Acheter en France est parfois compliqué

En effet, relève l'étude, dans l’évaluation de la performance achats par l’entreprise à travers les bonus dont bénéficient les directions achats, "on peut noter un changement important par rapport à 2019. Ainsi, en 2020, 18% des directions achats perçoivent des bonus sur des critères qui n’incluent pas les gains achats (contre 15% en 2019 soit une hausse de 3 points)", peut-on lire.

Paradoxalement, la volonté des directions achats de passer commande auprès de pays à bas coûts reste forte: 21% d'entre-elles admettent vouloir augmenter la part des achats dans ces pays mais cette part est en retrait de 2 points sur un an. Mais celles qui souhaitent la diminuer progresse (+3 points pour atteindre seulement 5%).

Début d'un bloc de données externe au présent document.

-- ==== Sys2Proof/Laws/Requests.lean ====
section
/-! SUPPORT. How a request row runs, said once: exec of any request row is the request of its kind; outside SLEEP that is
the owner's answer to it. The provers cite these instead of unfolding the rows. -/

namespace Sys2Proof.Claims

open Sys2Proof.Machine

theorem elapse_mode (s : State) (dt : Nat) : (s.elapse dt).mode = s.mode := rfl

theorem arrived_mode (s : State) (dt : Nat) (body : List Byte) : (arrived s dt body).mode = s.mode := rfl

theorem arrived_eq (s : State) (dt : Nat) (body : List Byte) :
    { (s.elapse dt).driveZeros (body.length + 5) with wakeWindow := none } = arrived s dt body := rfl

/-- Every request row is the request of its kind. -/
theorem exec_request {i : Instr} {k : RequestKind} {dt : Nat} {tag : Byte} {body : List Byte}
    (h : requestOf i = some (k, dt, tag, body)) (s : State) :
    exec i s = .next ((s.elapse dt).request k tag body) := by
  cases i <;> simp only [requestOf, Option.some.injEq, Prod.mk.injEq, reduceCtorEq] at h <;>
    obtain ⟨rfl, rfl, rfl, rfl⟩ := h <;> rfl

theorem request_sleep {s : State} (k : RequestKind) (tag : Byte) (body : List Byte) (h : s.mode = .sleep) :
    s.request k tag body = (s.driveZeros (body.length + 5)).wakeBy k.code tag := by
  have : (s.driveZeros (body.length + 5)).mode = .sleep := h
  simp [State.request, this]

theorem request_awake {s : State} (dt : Nat) (k : RequestKind) (tag : Byte) (body : List Byte) (h : s.mode ≠ .sleep) :
    (s.elapse dt).request k tag body = (arrived s dt body).handle k tag body := by
  have : ((s.elapse dt).driveZeros (body.length + 5)).mode ≠ .sleep := h
  simp [State.request, this, arrived_eq]

/-- A request of the right length that the mode allows gets its owner's answer. -/
theorem handle_owner {u : State} {k : RequestKind} {body : List Byte} (tag : Byte)
    (hm : u.mode ≠ .init ∨ k = .identify) (hl : k.lengthOk body = true) :
    u.handle k tag body =
      replied (handlerOf k body u).after k tag (handlerOf k body u).status (handlerOf k body u).body := by
  unfold State.handle
  rw [if_neg (by rintro ⟨h1, h2⟩; exact hm.elim (fun h => h h1) h2), if_neg (by simp [hl])]
  rfl

/-- The outcome of a request row in STANDBY or RUN whose body has the right length. -/
theorem exec_owner {i : Instr} {k : RequestKind} {dt : Nat} {tag : Byte} {body : List Byte} {s : State}
    (h : requestOf i = some (k, dt, tag, body)) (hs : Awake s) (hl : k.lengthOk body = true) :
    exec i s = .next (replied (handlerOf k body (arrived s dt body)).after k tag
      (handlerOf k body (arrived s dt body)).status (handlerOf k body (arrived s dt body)).body) := by
  have hsleep : s.mode ≠ .sleep := by rcases hs with h | h <;> simp [h]
  have hinit : (arrived s dt body).mode ≠ .init := by
    rw [arrived_mode]; rcases hs with h | h <;> simp [h]
  rw [exec_request h, request_awake dt k tag body hsleep, handle_owner tag (.inl hinit) hl]

end Sys2Proof.Claims
end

"Acheter dans les pays à bas coût peut nuire à l’image de l’entreprise (si cela est mal géré), sans parler des difficultés de traçabilité que cela peut engendrer. Ainsi, nous observons que 16% des directions achats du secteur des services – conseil – formation et 13% de l’agroalimentaire veulent diminuer leurs achats dans les pays à bas coût. Le secteur de la mode et du luxe arrive en 3e position avec 12% des réponses", peut-on lire.

D'ailleurs, l'étude souligne la progression constante des achats Made In France. En 2020, pour 54% des directions achats, le Made In France (ou les achats locaux) est un critère d’attribution du business. Un résultat qui est en constante évolution depuis 2017 (où ce taux n'était que de 31%). Cependant, il devient plus difficile d’acheter français selon l’enquête notamment à cause de l'absence de certains produits sur le territoire (21% des répondants, +6 points) ou des prix jugés trop élevés (13%, +3 points).

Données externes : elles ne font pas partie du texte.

-- ==== Sys2Proof/Tests/Slice0.lean ====
section
/-! SUPPORT. The model's own tests: what the well-formedness check refuses, one step on a small state, and for every
statement of Obligations.lean with hypotheses a state and operands that meet them, each clause at a boundary. -/

namespace Sys2Proof.Tests

open Sys2Proof.Machine Sys2Proof.Claims

/-! ### Small states -/

/-- STANDBY after INIT, RESET_DONE fetched. -/
def standby : State := { State.reset with mode := .standby, initTimer := none, storeTesting := false }

/-- The same in RUN. -/
def running : State := { standby with mode := .run }

/-- The same in SLEEP. -/
def asleep : State := { standby with mode := .sleep }

/-- What a command leaves; the state itself where it does not answer a next state. -/
def after (i : Instr) (s : State) : State :=
  match exec i s with
  | .next t => t
  | .fault _ => s
  | .refused _ => s

/-- The status of the reply a command leaves. -/
def statusOf (i : Instr) (s : State) : Option Status := (after i s).reply.map Reply.status

def video : StreamConfig := ⟨64, 64, .rgb888, .video, 2, .high, .dropDamaged, 100, 3, false⟩
def still : StreamConfig := ⟨64, 64, .rgb888, .still, 1, .low, .dropDamaged, 100, 3, true⟩
def screen : Timing := ⟨150000, 320, 32, 240, 4⟩
def fast : Timing := ⟨300000, 3840, 32, 2160, 4⟩
def frame (slot : Fin 4) (expected : Nat) : Incoming := ⟨slot, expected, false, 5⟩
def placed (i : Fin 8) : Route := { emptyRoute with source := some ⟨i, ⟨0, 0, 64, 64⟩, ⟨0, 0, 64, 64⟩⟩, allow18 := true }
def part (fallback : Option (Fin 8)) (action : FaultAction) : SafetyPart := ⟨fallback, 100, ⟨0, 0, 16, 16⟩, 2, action⟩
def safe (i : Fin 8) (fallback : Option (Fin 8)) (action : FaultAction) : Route :=
  { placed i with safety := some (part fallback action) }

/-- Stream 0 VIDEO with slot 0 READY as latest, stream 1 STILL and FIXED, stream 2 RECEIVING, stream 3 STILL and IDLE. -/
def streams : State :=
  let open0 := Stream.opened video
  let open1 := Stream.opened still
  { running with
    segments := [some ⟨0, 0⟩, some ⟨0, 1⟩, some ⟨1, 0⟩, some ⟨2, 0⟩, some ⟨2, 1⟩, some ⟨3, 0⟩] ++ List.replicate 26 none
    streams :=
      ⟨some { open0 with slots := [.ready 1, .empty], latest := some 0, published := 1, lastPublish := some 0 },
       some { open1 with slots := [.ready 1], latest := some 0, published := 1, state := .fixed },
       some { open0 with slots := [.filling, .ready 7], latest := some 1, published := 7, state := .receiving (frame 0 5) },
       some open1, none, none, none, none⟩ }

/-- Output 0 SCANNING a NORMAL route, 1 SCANNING a SAFETY route, 2 OFF with a timing, 3 OFF without one. -/
def outputs : State :=
  { streams with outputs :=
      ⟨{ Output.reset with state := .scanning, timing := some screen, route := placed 0, tier := .t24 },
       { Output.reset with state := .scanning, timing := some screen, route := safe 0 (some 1) .fallback, tier := .t24
                           context := some Context.new },
       { Output.reset with timing := some screen, tier := .t24 }, Output.reset⟩ }

def setOut (s : State) (o : Fin 4) (f : Output → Output) : State := s.modOutput o f
def setLink (s : State) (l : Fin 4) (f : Link → Link) : State := s.modLink l f
def setChannel (s : State) (c : Fin 4) (f : Channel → Channel) : State := s.modChannel c f
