-- ==== Sys2Proof/Syntax.lean ====
section
/-! DEFINITION. The operations of the ADR core (R86): one constructor of `Instr` for every row of
spec/opcode_table.json, in the table's order. The core has no instruction stream (R1, R80); an operation is
what one unit does in one tick, or one configuration-time construction (R15). -/

namespace Sys2Proof

/-- The units that tick, with the codes 0 to 10 of R82. Code 15, `CFG`, is not a unit that ticks: its
operations are the last seven constructors of `Instr`. -/
inductive UnitCode where
  | nco | matcher | acq | cordic | seq | sync2 | degl | wtmr | wdog | txi | rxi
  deriving DecidableEq, Repr

/-- The units that have a configuration operation of their own (R86, R87). -/
inductive ConfigUnit where
  | nco | matcher | acq | cordic | seq | txi | rxi
  deriving DecidableEq, Repr

/-- The two variants of the LinkTrainingFSM (R2). -/
inductive LinkVariant where
  | tx | rx
  deriving DecidableEq, Repr

/-- The fields of a word with `rst = 1` that do not select its operation: the level of the unit's own reset and the
state code (R81, R86). -/
structure RstFields where
  clr : Level
  st : BitVec 4
  deriving DecidableEq, Repr

/-- The 39 operations of R86. `rst` carries the unit that is reset; `rst`, `acqClr` and `seqClr` carry the fields of
the word that do not select them. -/
inductive Instr where
  | rst (unit : UnitCode) (x : RstFields)
  | ncoTick
  | matchShift
  | acqClr (st : BitVec 4)
  | acqSearch
  | acqMeasure
  | acqSample
  | cordicTick
  | seqClr (st : BitVec 4)
  | seqRun
  | seqIdle
  | sync2Tick
  | deglTick
  | wtmrTick
  | wdogTick
  | txiPowerDown
  | txiWaitPllReset
  | txiWaitInitDelay
  | txiWaitGtpReset
  | txiReady
  | rxiPowerDown
  | rxiDrpReadIssue
  | rxiDrpReadWait
  | rxiDrpModIssue
  | rxiDrpModWait
  | rxiWaitPmarstFall
  | rxiDrpRestoreIssue
  | rxiDrpRestoreWait
  | rxiWaitGtpReset
  | rxiAlign
  | rxiWaitAlignDone
  | rxiReady
  | ncoBuild
  | matchConfig
  | acqConfig
  | cordicConfig
  | seqConfig
  | txiConfig
  | rxiConfig
  deriving DecidableEq, Repr

end Sys2Proof
end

La plaie des faux fournisseurs

Les secteurs les plus concernés par le Made In France sont l’aéronautique et la défense (71%), la mode et le luxe (71%), le tourisme et le transport (68%), l’agro-alimentaire (67%) et les services (66%).

"Si l’aéronautique bénéficie de l’existence de clusters compétitifs et de groupements de PME françaises innovantes dans son secteur, le secteur du luxe investit le Made In France davantage dans un souci d’image. C’est d’une façon logique que l’agro-alimentaire, avec une problématique de la traçabilité des produits, les scandales alimentaires et les nouveaux modes de consommation mise sur les achats locaux et/ou le circuit court", commentent les auteurs.

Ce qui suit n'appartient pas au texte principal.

-- ==== Sys2Proof/Decode.lean ====
section
/-! DEFINITION. The selector word: its fields (R81), the unit codes (R82), the decoder, total on all 65536
words and rejecting by name what R87 reserves, the encoder written from the same table (R86), and the rows of
spec/opcode_table.json as mask and match. The core has no bytes and no byte order (R64, R88): an operation is
one 16-bit word. -/

namespace Sys2Proof

/-- Why a selector word spells no operation (R87). -/
inductive DecodeReject where
  /-- Unit code 11 to 14. -/
  | reservedUnit
  /-- Bits 9:4 are not all 0. -/
  | nonzeroField
  /-- `clr = 1` for a unit other than ACQ and SEQ. -/
  | clrWithoutLevelReset
  /-- `st` is no state code of the unit (R83). -/
  | undeclaredState
  /-- `CFG` with `st` naming a unit without a configuration operation. -/
  | noConfigurationOperation
  /-- `CFG` with `rst = 1` or `clr = 1`. -/
  | levelAtConfiguration
  deriving DecidableEq, Repr

/-! ### Fields of the word (R81) -/

/-- Bits 15:12, the unit code. -/
def SelWord.unitField (w : SelWord) : BitVec 4 := w.extractLsb' 12 4

/-- Bit 11, the level of the domain reset. -/
def SelWord.rstField (w : SelWord) : Bool := w.getLsbD 11

/-- Bit 10, the level of the unit's own reset input. -/
def SelWord.clrField (w : SelWord) : Bool := w.getLsbD 10

/-- Bits 9:4, which must be 0. -/
def SelWord.zeroField (w : SelWord) : BitVec 6 := w.extractLsb' 4 6

/-- Bits 3:0, the state code. -/
def SelWord.stField (w : SelWord) : BitVec 4 := w.extractLsb' 0 4

/-- The word with the fields of R81: `{unit, rst, clr, 000000, st}`. -/
def selWord (unit : BitVec 4) (rst clr : Level) (st : BitVec 4) : SelWord :=
  unit ++ BitVec.ofBool rst ++ BitVec.ofBool clr ++ (0#6) ++ st

/-! ### Unit codes (R82) -/

/-- The code of a unit that ticks (R82). -/
def UnitCode.code : UnitCode → BitVec 4
  | .nco => 0
  | .matcher => 1
  | .acq => 2
  | .cordic => 3
  | .seq => 4
  | .sync2 => 5
  | .degl => 6
  | .wtmr => 7
  | .wdog => 8
  | .txi => 9
  | .rxi => 10

/-- The unit of a code, for the codes 0 to 10 (R82). -/
def UnitCode.ofCode? (c : BitVec 4) : Option UnitCode :=
  match c.toNat with
  | 0 => some .nco
  | 1 => some .matcher
  | 2 => some .acq
  | 3 => some .cordic
  | 4 => some .seq
  | 5 => some .sync2
  | 6 => some .degl
  | 7 => some .wtmr
  | 8 => some .wdog
  | 9 => some .txi
  | 10 => some .rxi
  | _ => none

/-- The unit code `CFG` of the configuration operations (R82). -/
def cfgCode : BitVec 4 := 15

/-- The code a configuration operation carries in `st`: that of the unit it configures (R81, R86). -/
def ConfigUnit.code : ConfigUnit → BitVec 4
  | .nco => 0
  | .matcher => 1
  | .acq => 2
  | .cordic => 3
  | .seq => 4
  | .txi => 9
  | .rxi => 10

/-! ### The decoder -/

/-- The configuration operation of an `st` field (R86). -/
def decodeConfig (st : BitVec 4) : Except DecodeReject Instr :=
  match st.toNat with
  | 0 => .ok .ncoBuild
  | 1 => .ok .matchConfig
  | 2 => .ok .acqConfig
  | 3 => .ok .cordicConfig
  | 4 => .ok .seqConfig
  | 9 => .ok .txiConfig
  | 10 => .ok .rxiConfig
  | _ => .error .noConfigurationOperation

/-- The operation of a unit without states: `st` must be 0 (R83, R86). -/
def decodeStateless (i : Instr) (st : BitVec 4) : Except DecodeReject Instr :=
  if st = 0 then .ok i else .error .undeclaredState

/-- The ACQ operation of a state code (R86). -/
def decodeAcq (st : BitVec 4) : Except DecodeReject Instr :=
  match st.toNat with
  | 0 => .ok .acqSearch
  | 1 => .ok .acqMeasure
  | 2 => .ok .acqSample
  | _ => .error .undeclaredState

/-- The SEQ operation of the `done` register (R86). -/
def decodeSeq (st : BitVec 4) : Except DecodeReject Instr :=
  match st.toNat with
  | 0 => .ok .seqRun
  | 1 => .ok .seqIdle
  | _ => .error .undeclaredState

/-- The TXI operation of a state code (R86). -/
def decodeTxi (st : BitVec 4) : Except DecodeReject Instr :=
  match st.toNat with
  | 0 => .ok .txiPowerDown
  | 1 => .ok .txiWaitPllReset
  | 2 => .ok .txiWaitInitDelay
  | 3 => .ok .txiWaitGtpReset
  | 4 => .ok .txiReady
  | _ => .error .undeclaredState

/-- The RXI operation of a state code (R86). -/
def decodeRxi (st : BitVec 4) : Except DecodeReject Instr :=
  match st.toNat with
  | 0 => .ok .rxiPowerDown
  | 1 => .ok .rxiDrpReadIssue
  | 2 => .ok .rxiDrpReadWait
  | 3 => .ok .rxiDrpModIssue
  | 4 => .ok .rxiDrpModWait
  | 5 => .ok .rxiWaitPmarstFall
  | 6 => .ok .rxiDrpRestoreIssue
  | 7 => .ok .rxiDrpRestoreWait
  | 8 => .ok .rxiWaitGtpReset
  | 9 => .ok .rxiAlign
  | 10 => .ok .rxiWaitAlignDone
  | 11 => .ok .rxiReady
  | _ => .error .undeclaredState

/-- The operation a unit performs by its state code, its level reset being 0 (R86). -/
def decodeByState (u : UnitCode) (st : BitVec 4) : Except DecodeReject Instr :=
  match u with
  | .nco => decodeStateless .ncoTick st
  | .matcher => decodeStateless .matchShift st
  | .acq => decodeAcq st
  | .cordic => decodeStateless .cordicTick st
  | .seq => decodeSeq st
  | .sync2 => decodeStateless .sync2Tick st
  | .degl => decodeStateless .deglTick st
  | .wtmr => decodeStateless .wtmrTick st
  | .wdog => decodeStateless .wdogTick st
  | .txi => decodeTxi st
  | .rxi => decodeRxi st

/-- The operation a unit performs while its level reset is held (R86). The state code is not used to select
it, but a code that is no declared state of the unit is reserved (R87). -/
def decodeCleared (u : UnitCode) (st : BitVec 4) : Except DecodeReject Instr :=
  match u with
  | .acq => if acqStateDeclared st then .ok (.acqClr st) else .error .undeclaredState
  | .seq => if seqStateDeclared st then .ok (.seqClr st) else .error .undeclaredState
  | _ => .error .clrWithoutLevelReset

/-- The operation of a word with `rst = 1` of a unit that ticks. Neither `clr` nor `st` is used to select it, but
what R87 reserves in them is reserved here too. -/
def decodeReset (u : UnitCode) (clr : Level) (st : BitVec 4) : Except DecodeReject Instr :=
  if clr && !u.hasLevelReset then .error .clrWithoutLevelReset
  else if u.stateDeclared st then .ok (.rst u ⟨clr, st⟩)
  else .error .undeclaredState

/-- The operation of a word of unit code `CFG`, which has no level (R87). -/
def decodeCfg (rst clr : Level) (st : BitVec 4) : Except DecodeReject Instr :=
  if rst || clr then .error .levelAtConfiguration else decodeConfig st

/-- The operation of a unit that ticks: "A decoder examines `rst` first, then `unit`, then `clr`, then `st`"
(R86). -/
def decodeTick (u : UnitCode) (rst clr : Level) (st : BitVec 4) : Except DecodeReject Instr :=
  if rst then decodeReset u clr st
  else if clr then decodeCleared u st
  else decodeByState u st

/-- The decoder of R86, refusing what R87 reserves. -/
def decode (w : SelWord) : Except DecodeReject Instr :=
  if w.zeroField ≠ 0 then .error .nonzeroField
  else if w.unitField = cfgCode then decodeCfg w.rstField w.clrField w.stField
  else
    match UnitCode.ofCode? w.unitField with
    | none => .error .reservedUnit
    | some u => decodeTick u w.rstField w.clrField w.stField

/-- The decoder as the host asks for it: the operation of the selector word whose bits are `w`, of which the
table gives `nbits`; the bits above them are 0. -/
def decodeTableWord (nbits w : Nat) : Option Instr :=
  if w % 2 ^ nbits < 2 ^ 16 then
    match decode (BitVec.ofNat 16 (w % 2 ^ nbits)) with
    | .ok i => some i
    | .error _ => none
  else none

/-! ### The encoder -/

/-- The word of a unit's operation in state `st`, with both resets low (R86). -/
def tickWord (u : UnitCode) (st : BitVec 4) : SelWord := selWord u.code false false st

/-- The word of the configuration operation of a unit (R86). -/
def configWord (u : ConfigUnit) : SelWord := selWord cfgCode false false u.code

/-- The selector word of an operation (R86). -/
def encode : Instr → SelWord
  | .rst u x => selWord u.code true x.clr x.st
  | .ncoTick => tickWord .nco 0
  | .matchShift => tickWord .matcher 0
  | .acqClr st => selWord UnitCode.acq.code false true st
  | .acqSearch => tickWord .acq 0
  | .acqMeasure => tickWord .acq 1
  | .acqSample => tickWord .acq 2
  | .cordicTick => tickWord .cordic 0
  | .seqClr st => selWord UnitCode.seq.code false true st
  | .seqRun => tickWord .seq 0
  | .seqIdle => tickWord .seq 1
  | .sync2Tick => tickWord .sync2 0
  | .deglTick => tickWord .degl 0
  | .wtmrTick => tickWord .wtmr 0
  | .wdogTick => tickWord .wdog 0
  | .txiPowerDown => tickWord .txi 0
  | .txiWaitPllReset => tickWord .txi 1
  | .txiWaitInitDelay => tickWord .txi 2
  | .txiWaitGtpReset => tickWord .txi 3
  | .txiReady => tickWord .txi 4
  | .rxiPowerDown => tickWord .rxi 0
  | .rxiDrpReadIssue => tickWord .rxi 1
  | .rxiDrpReadWait => tickWord .rxi 2
  | .rxiDrpModIssue => tickWord .rxi 3
  | .rxiDrpModWait => tickWord .rxi 4
  | .rxiWaitPmarstFall => tickWord .rxi 5
  | .rxiDrpRestoreIssue => tickWord .rxi 6
  | .rxiDrpRestoreWait => tickWord .rxi 7
  | .rxiWaitGtpReset => tickWord .rxi 8
  | .rxiAlign => tickWord .rxi 9
  | .rxiWaitAlignDone => tickWord .rxi 10
  | .rxiReady => tickWord .rxi 11
  | .ncoBuild => configWord .nco
  | .matchConfig => configWord .matcher
  | .acqConfig => configWord .acq
  | .cordicConfig => configWord .cordic
  | .seqConfig => configWord .seq
  | .txiConfig => configWord .txi
  | .rxiConfig => configWord .rxi

/-! ### The rows of spec/opcode_table.json -/

/-- The row's `mask` of an operation (spec/opcode_table.json). -/
def Instr.rowMask : Instr → SelWord
  | .rst _ _ => 0x0800
  | .acqClr _ | .seqClr _ => 0xFFF0
  | .ncoTick | .matchShift | .acqSearch | .acqMeasure | .acqSample | .cordicTick | .seqRun | .seqIdle
  | .sync2Tick | .deglTick | .wtmrTick | .wdogTick | .txiPowerDown | .txiWaitPllReset
  | .txiWaitInitDelay | .txiWaitGtpReset | .txiReady | .rxiPowerDown | .rxiDrpReadIssue
  | .rxiDrpReadWait | .rxiDrpModIssue | .rxiDrpModWait | .rxiWaitPmarstFall | .rxiDrpRestoreIssue
  | .rxiDrpRestoreWait | .rxiWaitGtpReset | .rxiAlign | .rxiWaitAlignDone | .rxiReady | .ncoBuild
  | .matchConfig | .acqConfig | .cordicConfig | .seqConfig | .txiConfig | .rxiConfig => 0xFFFF

/-- The row's `match` of an operation (spec/opcode_table.json). -/
def Instr.rowMatch : Instr → SelWord
  | .rst _ _ => 0x0800
  | .ncoTick => 0x0000
  | .matchShift => 0x1000
  | .acqClr _ => 0x2400
  | .acqSearch => 0x2000
  | .acqMeasure => 0x2001
  | .acqSample => 0x2002
  | .cordicTick => 0x3000
  | .seqClr _ => 0x4400
  | .seqRun => 0x4000
  | .seqIdle => 0x4001
  | .sync2Tick => 0x5000
  | .deglTick => 0x6000
  | .wtmrTick => 0x7000
  | .wdogTick => 0x8000
  | .txiPowerDown => 0x9000
  | .txiWaitPllReset => 0x9001
  | .txiWaitInitDelay => 0x9002
  | .txiWaitGtpReset => 0x9003
  | .txiReady => 0x9004
  | .rxiPowerDown => 0xA000
  | .rxiDrpReadIssue => 0xA001
  | .rxiDrpReadWait => 0xA002
  | .rxiDrpModIssue => 0xA003
  | .rxiDrpModWait => 0xA004
  | .rxiWaitPmarstFall => 0xA005
  | .rxiDrpRestoreIssue => 0xA006
  | .rxiDrpRestoreWait => 0xA007
  | .rxiWaitGtpReset => 0xA008
  | .rxiAlign => 0xA009
  | .rxiWaitAlignDone => 0xA00A
  | .rxiReady => 0xA00B
  | .ncoBuild => 0xF000
  | .matchConfig => 0xF001
  | .acqConfig => 0xF002
  | .cordicConfig => 0xF003
  | .seqConfig => 0xF004
  | .txiConfig => 0xF009
  | .rxiConfig => 0xF00A

end Sys2Proof
end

A l'inverse, les secteurs qui considèrent le moins le Made In France comme un critère d'attribution sont l'industrie lourde (41%), la communication et les médias (40%), l'informatique et les télécoms (35%) ainsi que l'automobile (24%). 

Enfin, dernière tendance forte des directions achats, la lutte contre la fraude et les faux fournisseurs. "C’est une nouveauté de l’enquête: sur les 12 derniers mois, 59% des directions achats ont mis en place des procédures de faux fournisseurs. On appelle faux fournisseur un individu se faisant passer pour un fournisseur de l’entreprise afin d’obtenir le paiement de factures émises par le véritable fournisseur. Si l’arnaque au président ou l'escroquerie aux Faux Ordres de Virements (FOVI) reste la plus connue et la plus célèbre, d’autres ciblent l’organisation achats et la comptabilité fournisseurs. Ainsi, la fraude au faux fournisseur est la plus répandue puisqu’elle représente plus de 54% des tentatives de fraude", explique l'étude.

*: L’étude AgileBuyer - Conseil National des Achats (CNA), "Les priorités des Départements Achats en 2020", a été réalisée entre le 19 novembre et le 29 novembre 2019 via un questionnaire en ligne adressé à un panel ciblé de personnes exerçant dans les Achats, tous secteurs confondus. 682 professionnels ont répondu à cette étude intégralement (la majorité des réponses partielles n’ont pas été prises en compte).